A New Lens into the Archive
You are in an archive. You find a document in a language you don't understand. You take a photo, input it into Gemini 3 Pro. 60 seconds later you have a transcription, transliteration, and translation
The world changed on Tuesday, November 18th 2025, when Google launched Gemini 3 Pro Preview. For the last sixteen days I have been testing Gemini 3’s capabilities to perform high quality transcription, transliteration and translation in multiple languages. The product is a game changer in the world of machine transcription. The camera fantasy is not quite there yet, but it is coming. A Google Lens into the Archive.
I can confirm everything Professor Mark Humphries has said in his two important Substack posts (Generative History), and more.1 2 Especially for non-archivist and non-librarian users like me, interested in transcribing our own research collections of a few images up to tens of thousands, wanting flexibility and control of work flows, and the ability to summarise and enrich those transcriptions on the fly as part of our historical research.
This article
This Substack article concentrates on just two of my twenty eight experiments in the last sixteen days.
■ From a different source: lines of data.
-- ==== Sys2Proof/Machine/Reset.lean ====
section
/-! DEFINITION. Resets (chapter 17): requests and their merging, the reach of each kind, the cause history and the
RESET_NOTICE records. -/
namespace Sys2Proof.Machine

/-! ### Records -/

/-- RESET_CAUSE FLAGS of a reset that is executed now (Table RB-2). -/
def Dev.resetFlags (d : Dev) (q : ResetReq) : Nat :=
  (if d.rst.phase = 8 then 0 else d.rst.phase + 1) + 16 * ofBool q.heldOff + 32 * ofBool q.busy
    + 64 * ofBool (decide (d.stairs.now ≠ 0)) + 128 * ofBool q.merged

/-- The history entry of an executed reset (R526). -/
def Dev.resetEntry (d : Dev) (q : ResetReq) : ResetEntry :=
  { source := q.source, reach := q.reach, target := q.target, flags := d.resetFlags q, time := d.now }

/-- The newest entry enters the history. -/
def Dev.logReset (d : Dev) (e : ResetEntry) : Dev := { d with rst := { d.rst with history := (e :: d.rst.history).take 8 } }

/-- The 12 bytes of a RESET_NOTICE record (R542); `last` is the frame number, or BRINGUP_TIME. -/
def noticePayload (e : ResetEntry) (completed last : Nat) : Bytes :=
  natLE 1 e.reach ++ natLE 1 e.source ++ natLE 1 e.target ++ natLE 1 e.flags ++ natLE 4 (min completed (2 ^ 32 - 1)) ++ natLE 4 last

/-- The tenant whose block a code of Table RB-4 names, if any. -/
def Dev.blockOwner (d : Dev) (code : Nat) : Option Tenant :=
  if code < 8 then tenantOf code
  else if 0x10 ≤ code && code < 0x18 then tenantOf (code - 0x10)
  else if 0x18 ≤ code && code < 0x20 then tenantOf (code - 0x18)
  else match chanOf (code - 0x20) with
    | some ch => if 0x20 ≤ code then d.chOwner ch else none
    | none => none

/-- The RESET_NOTICE of a tenant, block or endpoint reset (R541). -/
def Dev.resetNotice (d : Dev) (e : ResetEntry) (completed : Nat) : Dev :=
  let p := noticePayload e completed (d.frame % 2 ^ 32)
  if e.reach = 3 then
    if e.target ≥ 0x60 then d.emitAll 0x0D 0x8000 d.now p
    else match d.blockOwner e.target with
      | some t => d.emitTenant t true 0x0D 0x8000 d.now p
      | none => d.emitMgmt 0x0D 0x8000 d.now p
  else if e.reach = 2 then d.emit (d.mkRec .mgmt e.target 0x0D 0x8000 d.now p)
  else d.emitMgmt 0x0D 0x8000 d.now p

/-! ### Block resets (Tables RB-4 and RB-5) -/

/-- Requests in flight of some session. -/
def Dev.anyInFlight (d : Dev) : Bool := allTenants.any fun t => decide ((vget d.odp.sess t).inFlight ≠ 0)

/-- A function bound to a tenant (R391). -/
def Cfg.bound (c : Cfg) (t : Tenant) : Bool := fieldBE (c.get 0x1101 t.val) 8 1 == 1

/-- The block is not idle (R539, Table RB-4). -/
def Dev.blockBusy (d : Dev) (code : Nat) : Bool :=
  let ofTen := fun (k : Nat) (f : Tenant → Bool) => match tenantOf k with | some t => f t | none => false
  if code < 8 then ofTen code fun t => !(d.seq t).isIdle
  else if code = 8 then bit d.calStatus 2 || bit d.calStatus 4 || decide ((vget d.micro.engines 8).pending ≠ 0)
  else if code < 0x18 then ofTen (code - 0x10) fun t => !(vget d.gallery t).idle
  else if code < 0x20 then ofTen (code - 0x18) fun t => (vget d.acq t).active
  else if code < 0x54 then (match chanOf (code - 0x20) with | some ch => !d.chIdle ch | none => false)
  else if code = 0x60 then allTenants.any fun t => let h := vget d.host t; h.dma.isSome || !h.bar2.isEmpty
  else if code = 0x61 || code = 0x62 then d.anyInFlight
  else if code = 0x63 then d.anyInFlight || !d.dict.commits.isEmpty
  else if code = 0x64 then allTenants.any fun t => d.dict.cfg.bound t && !(vget d.host t).hold.recs.isEmpty
  else allTenants.any d.dcBusy

/-- A pattern engine: its sequencer's state is cleared, its scratch and flags kept; SAFE_GAP_MAX counts anew (R186). -/
def Dev.resetEngine (d : Dev) (t : Tenant) : Dev :=
  (((d.endIssue t).latchCond (tenantEngine t) 0).modEngine (tenantEngine t) fun m => { m with gapMax := 0 }).modSeq t fun s =>
    { scratch := s.scratch, tf := s.tf, tf0 := s.tf0 }

/-- The housekeeping engine: the procedure, the re-admissions and the archive command end, and a pending re-application
is computed again; KILL is latched (R187). -/
def Dev.resetHousekeeping (d : Dev) : Dev :=
  let d1 := allChans.foldl (fun (d : Dev) c => d.readmitFail c 2 0xFFFF) (d.abandonProc 6)
  let d2 := d1.checkArchive true
  let redo := d2.cal.reapplyDue || d2.cal.reapply.isSome
  let m := { d2.micro with
    engines := vmod d2.micro.engines 8 fun _ => {}
    procReg := []
    outs := d2.micro.outs.filter fun o => o.engine != 8 }
  let d3 := Dev.latchCond { d2 with cal := { d2.cal with reapplyDue := false, reapply := none, reapplyLate := false }, micro := m } 8 0
  if redo then d3.reapplyFalls else d3

/-- The blocks of a capture that a reset drops: a free number, at least one while the context is active (R235). -/
def Dev.dropCapture (d : Dev) (t : Tenant) : Dev :=
  if (vget d.acq t).active then
    let (v, d1) := d.free
    d1.modAcq t fun a => { a with lostBlocks := satAdd 32 a.lostBlocks (v.toNat % 2 ^ 32) }
  else d

/-- An acquisition context returns to IDLE (R235); its segment gets no header, and the completed ones stay for upload, as sized
by the last Landing (R265). -/
def Dev.resetAcq (d : Dev) (t : Tenant) : Dev :=
  let excess := d.segExcess t d.tb.tick
  (d.dropCapture t).modAcq t fun a =>
    { lostBlocks := a.lostBlocks, lineTick := a.lineTick, seg := a.segDone, segDone := a.segDone, ignored := a.ignored
      edgeExcess := satAdd 32 a.edgeExcess excess, trigInExcess := a.trigInExcess, segBytes := a.segBytes, segCapacity := a.segCapacity }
They concern a late C19th Armenian celebratory letter, and a mixed Russian/Armenian birth certificate from 1907. But I have also successfully transcribed, transliterated, translated, précised, and contextualised scholarly and liturgical Armenian texts from earlier periods using Gemini 3. Rough and ready? Yes. How rough and ready I will leave it to Armenian scholars to judge. I’m seeking with this article to stimulate experiment, not to set myself up as a reader of Armenian.
Tip: You may need to enlarge the text on your screen to see some of the embedded images in this article
I will publish a second Substack article next week about my experiments with English High Court of Admiralty (HCA) legal depositions, 1573 - 1689, which I know like the back of my hand, having worked with them since 2012. I have 30,000 untranscribed images just waiting for machine transcription and a ground truth of over 6 million words sitting on the MarineLives website, in Transkribus, and in multiple Cloud accounts.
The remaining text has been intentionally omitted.